-- ==== Sys2Proof/Decode.lean ====
section
/-! DEFINITION. The opcode decoder (30_encoding.md R90 to R104): byte helpers, the two opcode tables as the spec's grids, the
decoder on a list of bytes, and the encoder. -/

namespace Sys2Proof

/-- `w[7:0]` (00_scope.md R10). -/
def loByte (w : Word) : Byte := w.extractLsb' 0 8

/-- `w[15:8]` (R10). -/
def hiByte (w : Word) : Byte := w.extractLsb' 8 8

/-- `hi :: lo` (R10): concatenation, `hi` in the high bits. -/
def wordOf (hi lo : Byte) : Word := hi ++ lo

/-- `zext_16(v)` (30_encoding.md R100). -/
def zext16 (v : Byte) : Word := v.setWidth 16

/-- `sext_16(v)` (R100). -/
def sext16 (v : Byte) : Word := v.signExtend 16

/-- The register codes of 30_encoding.md R92. -/
def GReg.code : GReg → Nat
  | .b => 0 | .c => 1 | .d => 2 | .e => 3 | .h => 4 | .l => 5 | .a => 7

/-- The register codes of R92, 6 being `(HL)`. -/
def Loc.code : Loc → Nat
  | .r g => g.code
  | .atHL => 6

/-- The operand a register code names (R92). -/
def Loc.ofCode (z : BitVec 3) : Loc :=
  match z.toNat with
  | 0 => .r .b
  | 1 => .r .c
  | 2 => .r .d
  | 3 => .r .e
  | 4 => .r .h
  | 5 => .r .l
  | 6 => .atHL
  | _ => .r .a

/-- The pair codes `rp` of R92. -/
def Rp.code : Rp → Nat
  | .bc => 0 | .de => 1 | .hl => 2 | .sp => 3

/-- The pair codes `rp2` of R92. -/
def Pair.code : Pair → Nat
  | .bc => 0 | .de => 1 | .hl => 2 | .af => 3

/-- The rotate kinds of R92. -/
def Rot.code : Rot → Nat
  | .rlc => 0 | .rrc => 1 | .rl => 2 | .rr => 3

/-- The ALU operation codes of R92. -/
def AluOp.code : AluOp → Nat
  | .add => 0 | .sub => 2 | .sbc => 3 | .xor => 5 | .cp => 7

/-- What a table entry still needs to become an instruction (the formats of R91): nothing, an immediate byte, a displacement
byte, or a word. An extended entry needs nothing. -/
inductive Form where
  | op (i : Instr)
  | opN (mk : Byte → Instr)
  | opE (mk : Byte → Instr)
  | opNN (mk : Word → Instr)

/-- A table entry: its mnemonic, as the table writes it with operand placeholders (R103), and its form. -/
structure Entry where
  mnemonic : String
  form     : Form

/-- A cell of the primary grid (R95): absent (R97), the escape opcode (R93), or an entry. -/
inductive PrimaryCell where
  | absent
  | escape
  | entry (e : Entry)

/-- Row `0x` of the primary grid (R95). -/
def primaryRow0 : List PrimaryCell := [
  .entry ⟨"NOP", .op .nop⟩, .entry ⟨"LD BC,nn", .opNN .ld_BC_nn⟩, .entry ⟨"LD (BC),A", .op .ld_atBC_A⟩, .entry ⟨"INC BC", .op .inc_BC⟩,
  .entry ⟨"INC B", .op .inc_B⟩, .entry ⟨"DEC B", .op .dec_B⟩, .entry ⟨"LD B,n", .opN .ld_B_n⟩, .entry ⟨"RLCA", .op .rlca⟩,
  .entry ⟨"LD (nn),SP", .opNN .ld_atnn_SP⟩, .entry ⟨"ADD HL,BC", .op .add_HL_BC⟩, .entry ⟨"LD A,(BC)", .op .ld_A_atBC⟩, .entry ⟨"DEC BC", .op .dec_BC⟩,
  .entry ⟨"INC C", .op .inc_C⟩, .entry ⟨"DEC C", .op .dec_C⟩, .entry ⟨"LD C,n", .opN .ld_C_n⟩, .entry ⟨"RRCA", .op .rrca⟩]

/-- Row `1x` of the primary grid (R95). -/
def primaryRow1 : List PrimaryCell := [
  .absent, .entry ⟨"LD DE,nn", .opNN .ld_DE_nn⟩, .entry ⟨"LD (DE),A", .op .ld_atDE_A⟩, .entry ⟨"INC DE", .op .inc_DE⟩,
  .entry ⟨"INC D", .op .inc_D⟩, .entry ⟨"DEC D", .op .dec_D⟩, .entry ⟨"LD D,n", .opN .ld_D_n⟩, .entry ⟨"RLA", .op .rla⟩,
  .entry ⟨"JR e", .opE .jr_e⟩, .entry ⟨"ADD HL,DE", .op .add_HL_DE⟩, .entry ⟨"LD A,(DE)", .op .ld_A_atDE⟩, .entry ⟨"DEC DE", .op .dec_DE⟩,
  .entry ⟨"INC E", .op .inc_E⟩, .entry ⟨"DEC E", .op .dec_E⟩, .entry ⟨"LD E,n", .opN .ld_E_n⟩, .entry ⟨"RRA", .op .rra⟩]
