-- ==== Sys2Proof/Config.lean ====
section
/-! DEFINITION. The implementation parameters of 00_scope.md R8: the two OPEN ones as free values, and the reset values.
`OPTABLE_EXT` is empty (log 7), so it has no name here; `ROM_INIT` is state (log 3). -/

namespace Sys2Proof.Config

/-- The bootstrap image `BOOT_IMAGE`, 256 bytes, OPEN: its bytes are not in the spec and nothing about them may be proved
(R8, 70_reset_and_hazards.md R294). Free value, log 2, safe. -/
opaque bootImage : Fin 256 → Byte

/-- `VRAM_FILL` less one: which of the 255 non-zero bytes the fill is. Free value, log 1, safe. -/
opaque vramFillPred : Fin 255

/-- `VRAM_FILL`, the byte every byte of Video RAM holds at reset: OPEN, "known only to be non-zero" (R8, R294, D7). -/
def vramFill : Byte := BitVec.ofNat 8 (vramFillPred.val + 1)

/-- `PC_RESET` (R8, R292): DEDUCED by the spec, log 5. -/
def pcReset : Word := 0x0000#16

/-- `SP_RESET` (R8, R293): DESIGN CHOICE of the spec (D6), log 4, unsafe. -/
def spReset : Word := 0x0000#16

end Sys2Proof.Config
end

•••••

Your task is to reproduce each entry exactly.

§ **TASK OUTPUT**:
-- ==== Sys2Proof/Decode.lean ====
section
/-! DEFINITION. The opcode decoder (30_encoding.md R90 to R104): byte helpers, the two opcode tables as the spec's grids, the
decoder on a list of bytes, and the encoder. -/

namespace Sys2Proof

/-- `w[7:0]` (00_scope.md R10). -/
def loByte (w : Word) : Byte := w.extractLsb' 0 8

/-- `w[15:8]` (R10). -/
def hiByte (w : Word) : Byte := w.extractLsb' 8 8

/-- `hi :: lo` (R10): concatenation, `hi` in the high bits. -/
def wordOf (hi lo : Byte) : Word := hi ++ lo

/-- `zext_16(v)` (30_encoding.md R100). -/
def zext16 (v : Byte) : Word := v.setWidth 16

/-- `sext_16(v)` (R100). -/
def sext16 (v : Byte) : Word := v.signExtend 16

/-- The register codes of 30_encoding.md R92. -/
def GReg.code : GReg → Nat
  | .b => 0 | .c => 1 | .d => 2 | .e => 3 | .h => 4 | .l => 5 | .a => 7

/-- The register codes of R92, 6 being `(HL)`. -/
def Loc.code : Loc → Nat
  | .r g => g.code
  | .atHL => 6

/-- The operand a register code names (R92). -/
def Loc.ofCode (z : BitVec 3) : Loc :=
  match z.toNat with
  | 0 => .r .b
  | 1 => .r .c
  | 2 => .r .d
  | 3 => .r .e
  | 4 => .r .h
  | 5 => .r .l
  | 6 => .atHL
  | _ => .r .a

/-- The pair codes `rp` of R92. -/
def Rp.code : Rp → Nat
  | .bc => 0 | .de => 1 | .hl => 2 | .sp => 3

/-- The pair codes `rp2` of R92. -/
def Pair.code : Pair → Nat
  | .bc => 0 | .de => 1 | .hl => 2 | .af => 3

/-- The rotate kinds of R92. -/
def Rot.code : Rot → Nat
  | .rlc => 0 | .rrc => 1 | .rl => 2 | .rr => 3

/-- The ALU operation codes of R92. -/
def AluOp.code : AluOp → Nat
  | .add => 0 | .sub => 2 | .sbc => 3 | .xor => 5 | .cp => 7

/-- What a table entry still needs to become an instruction (the formats of R91): nothing, an immediate byte, a displacement
byte, or a word. An extended entry needs nothing. -/
inductive Form where
  | op (i : Instr)
  | opN (mk : Byte → Instr)
  | opE (mk : Byte → Instr)
  | opNN (mk : Word → Instr)

/-- A table entry: its mnemonic, as the table writes it with operand placeholders (R103), and its form. -/
structure Entry where
  mnemonic : String
  form     : Form

/-- A cell of the primary grid (R95): absent (R97), the escape opcode (R93), or an entry. -/
inductive PrimaryCell where
  | absent
  | escape
  | entry (e : Entry)

/-- Row `0x` of the primary grid (R95). -/
def primaryRow0 : List PrimaryCell := [
  .entry ⟨"NOP", .op .nop⟩, .entry ⟨"LD BC,nn", .opNN .ld_BC_nn⟩, .entry ⟨"LD (BC),A", .op .ld_atBC_A⟩, .entry ⟨"INC BC", .op .inc_BC⟩,
  .entry ⟨"INC B", .op .inc_B⟩, .entry ⟨"DEC B", .op .dec_B⟩, .entry ⟨"LD B,n", .opN .ld_B_n⟩, .entry ⟨"RLCA", .op .rlca⟩,
  .entry ⟨"LD (nn),SP", .opNN .ld_atnn_SP⟩, .entry ⟨"ADD HL,BC", .op .add_HL_BC⟩, .entry ⟨"LD A,(BC)", .op .ld_A_atBC⟩, .entry ⟨"DEC BC", .op .dec_BC⟩,
  .entry ⟨"INC C", .op .inc_C⟩, .entry ⟨"DEC C", .op .dec_C⟩, .entry ⟨"LD C,n", .opN .ld_C_n⟩, .entry ⟨"RRCA", .op .rrca⟩]

/-- Row `1x` of the primary grid (R95). -/
def primaryRow1 : List PrimaryCell := [
  .absent, .entry ⟨"LD DE,nn", .opNN .ld_DE_nn⟩, .entry ⟨"LD (DE),A", .op .ld_atDE_A⟩, .entry ⟨"INC DE", .op .inc_DE⟩,
  .entry ⟨"INC D", .op .inc_D⟩, .entry ⟨"DEC D", .op .dec_D⟩, .entry ⟨"LD D,n", .opN .ld_D_n⟩, .entry ⟨"RLA", .op .rla⟩,
  .entry ⟨"JR e", .opE .jr_e⟩, .entry ⟨"ADD HL,DE", .op .add_HL_DE⟩, .entry ⟨"LD A,(DE)", .op .ld_A_atDE⟩, .entry ⟨"DEC DE", .op .dec_DE⟩,
  .entry ⟨"INC E", .op .inc_E⟩, .entry ⟨"DEC E", .op .dec_E⟩, .entry ⟨"LD E,n", .opN .ld_E_n⟩, .entry ⟨"RRA", .op .rra⟩]
-- ==== Sys2Proof/Config.lean ====
section
/-! DEFINITION. The implementation parameters of 00_scope.md R8: the two OPEN ones as free values, and the reset values.
`OPTABLE_EXT` is empty (log 7), so it has no name here; `ROM_INIT` is state (log 3). -/

namespace Sys2Proof.Config

/-- The bootstrap image `BOOT_IMAGE`, 256 bytes, OPEN: its bytes are not in the spec and nothing about them may be proved
(R8, 70_reset_and_hazards.md R294). Free value, log 2, safe. -/
opaque bootImage : Fin 256 → Byte

/-- `VRAM_FILL` less one: which of the 255 non-zero bytes the fill is. Free value, log 1, safe. -/
opaque vramFillPred : Fin 255

/-- `VRAM_FILL`, the byte every byte of Video RAM holds at reset: OPEN, "known only to be non-zero" (R8, R294, D7). -/
def vramFill : Byte := BitVec.ofNat 8 (vramFillPred.val + 1)

/-- `PC_RESET` (R8, R292): DEDUCED by the spec, log 5. -/
def pcReset : Word := 0x0000#16

/-- `SP_RESET` (R8, R293): DESIGN CHOICE of the spec (D6), log 4, unsafe. -/
def spReset : Word := 0x0000#16

end Sys2Proof.Config
end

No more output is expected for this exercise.